Needless to say, batting is very difficult. There are several fundamental techniques that must be employed in order for a a batter to be successful. A hitter has to keep their eye on the ball as soon as it leaves the pitcher’s hand, remain steady in their stance, maintain their weight on the back foot, and then make sure their swing is steady throughout. The batter should also try their best to keep an eye on the ball all the way through contact. While these fundamentals are adhered to by all the good batters, the implementations certainly vary. The batting stance illustrates this variation. There are no two batters in baseball with the exact same stance. Some hitters are left-handed, while others are right-handed, but the differences go further than that. Some batters like to keep an open stance before batting, allowing them to create sort of a sling-shot motion when they swing. Some batters like to crouch down, so as to keep their eyes steady on the ball. Some batters like to wiggle their bat violently just before the pitch comes so that they get used to the motion of the bat. Others like to remain completely still, so as to not distract from their concentration.
So we see that there are so many different techniques, yet also so many good batters. Good hitters go through years and years of training in their youth, but even in the major leagues each team retains a hitting coach or instructor. This means that the learning never stops, yet still each player has their own unique style. The goal for the hitting instructor is to find the strengths of the player.
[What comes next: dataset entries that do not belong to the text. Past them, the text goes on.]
-- ==== Sys2Proof/Certificates/Slice0/Obligations.lean ====
section
/-! DEFINITION. The statements for the provers: what the numbered rules say a command or the module does. A statement
that some command answers a next state names the state that the rules give. -/
open Sys2Proof Sys2Proof.Machine

/-! ## The queue and the state after reset -/

/-- In place of fetch and decode: a step runs the command at the front of the queue on the machine with the queue's
rest, and an empty queue idles (the model's own queue, log entry 5). -/
def Obligations.StepRunsTheFrontCommand : Prop :=
  (∀ (s : State) (c : Instr) (cs : List Instr), s.pending = c :: cs → step s = exec c { s with pending := cs }) ∧
  ∀ s : State, s.pending = [] → step s = .next s

/-- R35, R59, R415 and R419: the values the spec gives for the end of Dawn. The grade is the model's choice (log entry 1).
The memories of the module after reset are in canonical form. -/
def Obligations.ResetHoldsTheStatedValues : Prop :=
  (State.reset.cad.state = .locked ∧ State.reset.cad.pos = 0 ∧ State.reset.cad.rateWord = 0 ∧ State.reset.cadSource = 4 ∧
  State.reset.tick.count = 0 ∧ State.reset.tick.next = State.reset.tick.now + 10 * State.reset.regN 0x20000 ∧
  State.reset.readNow 0x20000 = 0x64 ∧ State.reset.readNow 0x20130 = 1 ∧ State.reset.readNow 0x10004 = 0 ∧
  State.reset.readNow 0 = 0x10096 ∧ State.reset.readNow 0xC = 0x7F8400 ∧
  State.reset.readNow 0x10 = 0xFFFFFFFF ∧ State.reset.readNow 0x14 = 0xFFFF ∧ State.reset.pending = []) ∧
  (State.reset.memWf)

/-- The headline invariant: whatever command waits, a step keeps host memory and HBM in canonical form. -/
def Obligations.EveryStepKeepsTheMemoriesCanonical : Prop :=
  ∀ s t : State, s.memWf → step s = .next t → t.memWf

/-- A command acts on everything but the queue, and every command answers a next state but those that name an HBM
address the module lacks (R278). -/
def Obligations.CommandsRunAndLeaveTheQueue : Prop :=
  ∀ (c : Instr) (s : State),
    (∀ a r e, c = .hbmRead a r e → a.toNat < 360 * 2 ^ 30) → (∀ a d w e, c = .hbmWrite a d w e → a.toNat < 360 * 2 ^ 30 ∧ a.toNat + d.length ≤ 360 * 2 ^ 30) →
    (∀ a o, c = .hbmTransactionTimeout a o → a.toNat < 360 * 2 ^ 30) →
    ∃ t, exec c s = .next t ∧ t.pending = s.pending

/-! ## Tick, registers, staged commit (R31 to R34, R59, R72, R411 to R421) -/

/-- R31, R33: a tick moves the count by one and the time to the edge that was due, and the next edge is one period later.
While the module runs, the inputs are latched first, what the edge itself brings follows, then swaps, then the classes in
order, then dispatches. A module that does not run has no ticks.
R31, R72: an early sample brings the next tick forward to the write, or to 250 ns after the last edge; a write without
EARLY_EN is dropped, and one that brings no edge forward changes nothing.
A command that comes while its condition does not hold changes nothing: the model's choice, log entry 6. -/
def Obligations.TickAdvancesTheCountAndTakesTheClassesInOrder : Prop :=
  (∀ (s : State) (i : TickIn),
    (s.mod.power ≠ .running → exec (.tick i) s = .next s) ∧
    (let len := s.tick.next - s.tick.now
     let edge := s.newEdge
     let e := (((s.latchInputs i).newEdge.occupy len).cntTick.supplyFalls).lanesTick len
     let x := (List.range 64).foldl State.finish e.applyWrites.swapsDue
     let c2 := (x.leashLatch i.estimate len).cadLatch.class1.commits1.class2.domainTick.commits2
     let c4 := (c2.class3.sendPosition.class4).duskStop.duskDrain
     let c7 := c4.class5.class6.writeRecords.class7 i.irq
     edge.tick.count = (s.tick.count + 1) % 2 ^ 64 ∧ edge.tick.now = s.tick.next ∧
       edge.tick.next = edge.tick.now + 10 * s.regN 0x20000 ∧ (s.latchInputs i).tick = s.tick ∧
     (s.mod.power = .running → e.mod.power = .running → c4.mod.power = .running → c4.tick.count = e.tick.count →
       exec (.tick i) s = .next
         (c7.evalCauseClear.newCueTick.dispatches.sampleDoorbells.moderateAll.flushExpired.srTick.holdTick.pump)))) ∧
  (∀ (s : State) (f : Fn) (t : Nat),
    (bit (s.allocLo f.val) 22 = false → exec (.hifEarlySample f t) s = .next s) ∧
    (bit (s.allocLo f.val) 22 = true → s.mod.power = .running → s.tick.now + 250 ≤ t → t < s.tick.next →
      exec (.hifEarlySample f t) s = .next { s with tick := { s.tick with next := t } }) ∧
    (bit (s.allocLo f.val) 22 = true → s.mod.power = .running → t < s.tick.now + 250 → s.tick.now + 250 < s.tick.next →
      exec (.hifEarlySample f t) s = .next { s with tick := { s.tick with next := s.tick.now + 250 } }) ∧
    (s.tick.next ≤ max t (s.tick.now + 250) → exec (.hifEarlySample f t) s = .next s))

/-- R411: a write of an ST register by the PF lands in the staging copy, reserved bits too; nothing in force changes.
R59, R411, R412: what a read returns, the latch of a high word, and the accesses that return zero.
A command that comes while its condition does not hold changes nothing: the model's choice, log entry 6. -/
def Obligations.RegistersStageAndRead : Prop :=
  (∀ (s : State) (off : BitVec 24) (v : Word) (m : RegInfo) (g : Nat),
    s.mod.power = .running → off.toNat % 4 = 0 → regInfo s.mod.grade off.toNat = some m → m.group = some g →
    ∃ t, exec (.registerWrite 0 off 4 0xFF (v.zeroExtend 64)) s = .next t ∧ t.staged off.toNat = v ∧
      (∀ a, t.reg a = s.reg a) ∧ (∀ a, a ≠ off.toNat → t.staged a = s.staged a) ∧
      t.host.mem = s.host.mem ∧ t.hbm = s.hbm ∧ t.cad = s.cad ∧ t.shep = s.shep ∧ t.tiles = s.tiles ∧ t.muzzle = s.muzzle) ∧
  ((∀ (s : State) (off : BitVec 24), s.mod.power = .running → off.toNat % 4 = 0 → latchesHigh off.toNat = false →
    latchesHigh (off.toNat - 4) = false →
    exec (.lowWordRead 0 off 4) s = .next { s with regs := { s.regs with data := BitVec.ofNat 64 (s.readNow off.toNat) } }) ∧
  (∀ (s : State), s.mod.power = .running →
    ∃ t, exec (.lowWordRead 0 0x20008 4) s = .next t ∧ t.regs.data.toNat = s.tick.count % 2 ^ 32 ∧
      (Table.get 0 t.regs.latch 0x2000C).toNat = s.tick.count / 2 ^ 32 % 2 ^ 32 ∧ t.tick = s.tick ∧ t.regs.active = s.regs.active) ∧
  ∀ (s : State) (f : Fn) (off : BitVec 24) (w : Nat), ¬(w = 4 ∧ off.toNat % 4 = 0) → ¬(w = 8 ∧ off.toNat % 8 = 0) →
    exec (.lowWordRead f off w) s = .next { s with regs := { s.regs with data := 0 } } ∧
    ∀ en d, exec (.registerWrite f off w en d) s = .next s)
The instructor then teaches the player how to utilize these attributes in their batting technique. The idea is that the player should use whatever specifically works for them. There is no universal batting stance or batting preparation.
Spiritual life can be viewed in the same light. All the different sects and congregations seem to have their own view on what is needed in spiritual life, with each one claiming their method is the correct one. The key, however, is to reach the end-goal: love for God. It would be hard to dispute that loving the Supreme Creator could be anything but the topmost goal for any human being. Understanding this goal at the outset helps us eliminate many of the pretender religious systems. Those leaders who take to the path of jnana and karma can be ignored by those who are seeking a higher enjoyment. The reason for this is that jnana, which is the acquisition of knowledge, and karma, which is fruitive activity, are meaningless in the absence of a relation to God.
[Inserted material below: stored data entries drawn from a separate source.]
/-! ### `modHbm` -/

@[simp] theorem State.modHbm_pending (f : Hbm → Hbm) : (s.modHbm f).pending = s.pending := rfl
@[simp] theorem State.modHbm_mod (f : Hbm → Hbm) : (s.modHbm f).mod = s.mod := rfl
@[simp] theorem State.modHbm_tick (f : Hbm → Hbm) : (s.modHbm f).tick = s.tick := rfl
@[simp] theorem State.modHbm_cad (f : Hbm → Hbm) : (s.modHbm f).cad = s.cad := rfl
@[simp] theorem State.modHbm_cue (f : Hbm → Hbm) : (s.modHbm f).cue = s.cue := rfl
@[simp] theorem State.modHbm_commits (f : Hbm → Hbm) : (s.modHbm f).commits = s.commits := rfl
@[simp] theorem State.modHbm_shep (f : Hbm → Hbm) : (s.modHbm f).shep = s.shep := rfl
@[simp] theorem State.modHbm_muzzle (f : Hbm → Hbm) : (s.modHbm f).muzzle = s.muzzle := rfl
@[simp] theorem State.modHbm_regs (f : Hbm → Hbm) : (s.modHbm f).regs = s.regs := rfl
@[simp] theorem State.modHbm_host (f : Hbm → Hbm) : (s.modHbm f).host = s.host := rfl
@[simp] theorem State.modHbm_tiles (f : Hbm → Hbm) : (s.modHbm f).tiles = s.tiles := rfl
@[simp] theorem State.modHbm_hbm (f : Hbm → Hbm) : (s.modHbm f).hbm = f s.hbm := rfl
@[simp] theorem State.modHbm_paging (f : Hbm → Hbm) : (s.modHbm f).paging = s.paging := rfl
@[simp] theorem State.modHbm_kennel (f : Hbm → Hbm) : (s.modHbm f).kennel = s.kennel := rfl
@[simp] theorem State.modHbm_links (f : Hbm → Hbm) : (s.modHbm f).links = s.links := rfl
@[simp] theorem State.modHbm_fabric (f : Hbm → Hbm) : (s.modHbm f).fabric = s.fabric := rfl
@[simp] theorem State.modHbm_config (f : Hbm → Hbm) : (s.modHbm f).config = s.config := rfl
@[simp] theorem State.modHbm_nv (f : Hbm → Hbm) : (s.modHbm f).nv = s.nv := rfl
@[simp] theorem State.modHbm_leash (f : Hbm → Hbm) : (s.modHbm f).leash = s.leash := rfl
@[simp] theorem State.modHbm_ltime (f : Hbm → Hbm) : (s.modHbm f).ltime = s.ltime := rfl
@[simp] theorem State.modHbm_energy (f : Hbm → Hbm) : (s.modHbm f).energy = s.energy := rfl
@[simp] theorem State.modHbm_tel (f : Hbm → Hbm) : (s.modHbm f).tel = s.tel := rfl
@[simp] theorem State.modHbm_cnt (f : Hbm → Hbm) : (s.modHbm f).cnt = s.cnt := rfl
@[simp] theorem State.modHbm_sec (f : Hbm → Hbm) : (s.modHbm f).sec = s.sec := rfl
@[simp] theorem State.modHbm_fresh (f : Hbm → Hbm) : (s.modHbm f).fresh = s.fresh := rfl

/-! ### `modPaging` -/

@[simp] theorem State.modPaging_pending (f : Paging → Paging) : (s.modPaging f).pending = s.pending := rfl
@[simp] theorem State.modPaging_mod (f : Paging → Paging) : (s.modPaging f).mod = s.mod := rfl
@[simp] theorem State.modPaging_tick (f : Paging → Paging) : (s.modPaging f).tick = s.tick := rfl
@[simp] theorem State.modPaging_cad (f : Paging → Paging) : (s.modPaging f).cad = s.cad := rfl
@[simp] theorem State.modPaging_cue (f : Paging → Paging) : (s.modPaging f).cue = s.cue := rfl
@[simp] theorem State.modPaging_commits (f : Paging → Paging) : (s.modPaging f).commits = s.commits := rfl
@[simp] theorem State.modPaging_shep (f : Paging → Paging) : (s.modPaging f).shep = s.shep := rfl
@[simp] theorem State.modPaging_muzzle (f : Paging → Paging) : (s.modPaging f).muzzle = s.muzzle := rfl
@[simp] theorem State.modPaging_regs (f : Paging → Paging) : (s.modPaging f).regs = s.regs := rfl
@[simp] theorem State.modPaging_host (f : Paging → Paging) : (s.modPaging f).host = s.host := rfl
@[simp] theorem State.modPaging_tiles (f : Paging → Paging) : (s.modPaging f).tiles = s.tiles := rfl
@[simp] theorem State.modPaging_hbm (f : Paging → Paging) : (s.modPaging f).hbm = s.hbm := rfl
@[simp] theorem State.modPaging_paging (f : Paging → Paging) : (s.modPaging f).paging = f s.paging := rfl
@[simp] theorem State.modPaging_kennel (f : Paging → Paging) : (s.modPaging f).kennel = s.kennel := rfl
@[simp] theorem State.modPaging_links (f : Paging → Paging) : (s.modPaging f).links = s.links := rfl
@[simp] theorem State.modPaging_fabric (f : Paging → Paging) : (s.modPaging f).fabric = s.fabric := rfl
@[simp] theorem State.modPaging_config (f : Paging → Paging) : (s.modPaging f).config = s.config := rfl
@[simp] theorem State.modPaging_nv (f : Paging → Paging) : (s.modPaging f).nv = s.nv := rfl
@[simp] theorem State.modPaging_leash (f : Paging → Paging) : (s.modPaging f).leash = s.leash := rfl
@[simp] theorem State.modPaging_ltime (f : Paging → Paging) : (s.modPaging f).ltime = s.ltime := rfl
@[simp] theorem State.modPaging_energy (f : Paging → Paging) : (s.modPaging f).energy = s.energy := rfl
@[simp] theorem State.modPaging_tel (f : Paging → Paging) : (s.modPaging f).tel = s.tel := rfl
@[simp] theorem State.modPaging_cnt (f : Paging → Paging) : (s.modPaging f).cnt = s.cnt := rfl
@[simp] theorem State.modPaging_sec (f : Paging → Paging) : (s.modPaging f).sec = s.sec := rfl
@[simp] theorem State.modPaging_fresh (f : Paging → Paging) : (s.modPaging f).fresh = s.fresh := rfl

/-! ### `modKennel` -/

@[simp] theorem State.modKennel_pending (f : Kennel → Kennel) : (s.modKennel f).pending = s.pending := rfl
@[simp] theorem State.modKennel_mod (f : Kennel → Kennel) : (s.modKennel f).mod = s.mod := rfl
@[simp] theorem State.modKennel_tick (f : Kennel → Kennel) : (s.modKennel f).tick = s.tick := rfl
@[simp] theorem State.modKennel_cad (f : Kennel → Kennel) : (s.modKennel f).cad = s.cad := rfl
@[simp] theorem State.modKennel_cue (f : Kennel → Kennel) : (s.modKennel f).cue = s.cue := rfl
@[simp] theorem State.modKennel_commits (f : Kennel → Kennel) : (s.modKennel f).commits = s.commits := rfl
@[simp] theorem State.modKennel_shep (f : Kennel → Kennel) : (s.modKennel f).shep = s.shep := rfl
@[simp] theorem State.modKennel_muzzle (f : Kennel → Kennel) : (s.modKennel f).muzzle = s.muzzle := rfl
@[simp] theorem State.modKennel_regs (f : Kennel → Kennel) : (s.modKennel f).regs = s.regs := rfl
@[simp] theorem State.modKennel_host (f : Kennel → Kennel) : (s.modKennel f).host = s.host := rfl
@[simp] theorem State.modKennel_tiles (f : Kennel → Kennel) : (s.modKennel f).tiles = s.tiles := rfl
@[simp] theorem State.modKennel_hbm (f : Kennel → Kennel) : (s.modKennel f).hbm = s.hbm := rfl
@[simp] theorem State.modKennel_paging (f : Kennel → Kennel) : (s.modKennel f).paging = s.paging := rfl
@[simp] theorem State.modKennel_kennel (f : Kennel → Kennel) : (s.modKennel f).kennel = f s.kennel := rfl
@[simp] theorem State.modKennel_links (f : Kennel → Kennel) : (s.modKennel f).links = s.links := rfl
@[simp] theorem State.modKennel_fabric (f : Kennel → Kennel) : (s.modKennel f).fabric = s.fabric := rfl
@[simp] theorem State.modKennel_config (f : Kennel → Kennel) : (s.modKennel f).config = s.config := rfl
@[simp] theorem State.modKennel_nv (f : Kennel → Kennel) : (s.modKennel f).nv = s.nv := rfl
@[simp] theorem State.modKennel_leash (f : Kennel → Kennel) : (s.modKennel f).leash = s.leash := rfl
@[simp] theorem State.modKennel_ltime (f : Kennel → Kennel) : (s.modKennel f).ltime = s.ltime := rfl
@[simp] theorem State.modKennel_energy (f : Kennel → Kennel) : (s.modKennel f).energy = s.energy := rfl
@[simp] theorem State.modKennel_tel (f : Kennel → Kennel) : (s.modKennel f).tel = s.tel := rfl
@[simp] theorem State.modKennel_cnt (f : Kennel → Kennel) : (s.modKennel f).cnt = s.cnt := rfl
@[simp] theorem State.modKennel_sec (f : Kennel → Kennel) : (s.modKennel f).sec = s.sec := rfl
@[simp] theorem State.modKennel_fresh (f : Kennel → Kennel) : (s.modKennel f).fresh = s.fresh := rfl

/-! ### `modFab` -/

@[simp] theorem State.modFab_pending (f : FabricSt → FabricSt) : (s.modFab f).pending = s.pending := rfl
@[simp] theorem State.modFab_mod (f : FabricSt → FabricSt) : (s.modFab f).mod = s.mod := rfl
@[simp] theorem State.modFab_tick (f : FabricSt → FabricSt) : (s.modFab f).tick = s.tick := rfl
@[simp] theorem State.modFab_cad (f : FabricSt → FabricSt) : (s.modFab f).cad = s.cad := rfl
@[simp] theorem State.modFab_cue (f : FabricSt → FabricSt) : (s.modFab f).cue = s.cue := rfl
@[simp] theorem State.modFab_commits (f : FabricSt → FabricSt) : (s.modFab f).commits = s.commits := rfl
@[simp] theorem State.modFab_shep (f : FabricSt → FabricSt) : (s.modFab f).shep = s.shep := rfl
@[simp] theorem State.modFab_muzzle (f : FabricSt → FabricSt) : (s.modFab f).muzzle = s.muzzle := rfl
@[simp] theorem State.modFab_regs (f : FabricSt → FabricSt) : (s.modFab f).regs = s.regs := rfl
@[simp] theorem State.modFab_host (f : FabricSt → FabricSt) : (s.modFab f).host = s.host := rfl
@[simp] theorem State.modFab_tiles (f : FabricSt → FabricSt) : (s.modFab f).tiles = s.tiles := rfl
@[simp] theorem State.modFab_hbm (f : FabricSt → FabricSt) : (s.modFab f).hbm = s.hbm := rfl
@[simp] theorem State.modFab_paging (f : FabricSt → FabricSt) : (s.modFab f).paging = s.paging := rfl
@[simp] theorem State.modFab_kennel (f : FabricSt → FabricSt) : (s.modFab f).kennel = s.kennel := rfl
@[simp] theorem State.modFab_links (f : FabricSt → FabricSt) : (s.modFab f).links = s.links := rfl
@[simp] theorem State.modFab_fabric (f : FabricSt → FabricSt) : (s.modFab f).fabric = f s.fabric := rfl
@[simp] theorem State.modFab_config (f : FabricSt → FabricSt) : (s.modFab f).config = s.config := rfl
@[simp] theorem State.modFab_nv (f : FabricSt → FabricSt) : (s.modFab f).nv = s.nv := rfl
@[simp] theorem State.modFab_leash (f : FabricSt → FabricSt) : (s.modFab f).leash = s.leash := rfl
@[simp] theorem State.modFab_ltime (f : FabricSt → FabricSt) : (s.modFab f).ltime = s.ltime := rfl
@[simp] theorem State.modFab_energy (f : FabricSt → FabricSt) : (s.modFab f).energy = s.energy := rfl
@[simp] theorem State.modFab_tel (f : FabricSt → FabricSt) : (s.modFab f).tel = s.tel := rfl
@[simp] theorem State.modFab_cnt (f : FabricSt → FabricSt) : (s.modFab f).cnt = s.cnt := rfl
@[simp] theorem State.modFab_sec (f : FabricSt → FabricSt) : (s.modFab f).sec = s.sec := rfl
@[simp] theorem State.modFab_fresh (f : FabricSt → FabricSt) : (s.modFab f).fresh = s.fresh := rfl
When we add the term “yoga” to these activities, then we are getting somewhere. Jnana-yoga and karma-yoga are valid paths towards the Absolute Truth. Yoga means the union of the soul with God, or more simply just “plus”. For there to be an addition operation, there must be at least two operands. In terms of spiritual life, yoga can be considered the addition operator, with the two operands being the individual soul and the Supersoul, or God’s expansion residing within the heart of every living entity. If we take to acquiring knowledge or fruitive activity, all with the aim of connecting with God, then we are on the right path. We can even throw in meditational yoga, which is commonly referred to as raja, hatha, or dhyana, into this mix. The idea is that whatever path of yoga helps you achieve love of God is the path that you should take.
“In this age of quarrel and hypocrisy the only means of deliverance is the chanting of the holy names of the Lord. There is no other way. There is no other way. There is no other way.” (Lord Chaitanya, Chaitanya Charitamrita, Adi 7.76)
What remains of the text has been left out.